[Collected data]
-- ==== Sys2Proof/Syntax.lean ====
section
/-! DEFINITION. The instructions of the core: one constructor per row of spec/opcode_table.json (R65). -/

namespace Sys2Proof

/-- The instruction set (R2, R65): HALT and ADD and nothing else. -/
inductive Instr where
  /-- `HALT`, the word 0x0000 (R88). -/
  | halt
  /-- `ADD VX, VY`, the words 0x8XY4 (R102): `x` is the first source and the destination, `y` the second source. -/
  | add (x y : RegIdx)
  deriving DecidableEq, Repr

end Sys2Proof
end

- Problem statement
Go through the entries above and restate each one exactly.

- Problem solution
-- ==== Sys2Proof/Syntax.lean ====
section
/-! DEFINITION. The instructions of the core: one constructor per row of spec/opcode_table.json (R65). -/

namespace Sys2Proof

/-- The instruction set (R2, R65): HALT and ADD and nothing else. -/
inductive Instr where
  /-- `HALT`, the word 0x0000 (R88). -/
  | halt
  /-- `ADD VX, VY`, the words 0x8XY4 (R102): `x` is the first source and the destination, `y` the second source. -/
  | add (x y : RegIdx)
  deriving DecidableEq, Repr

end Sys2Proof
end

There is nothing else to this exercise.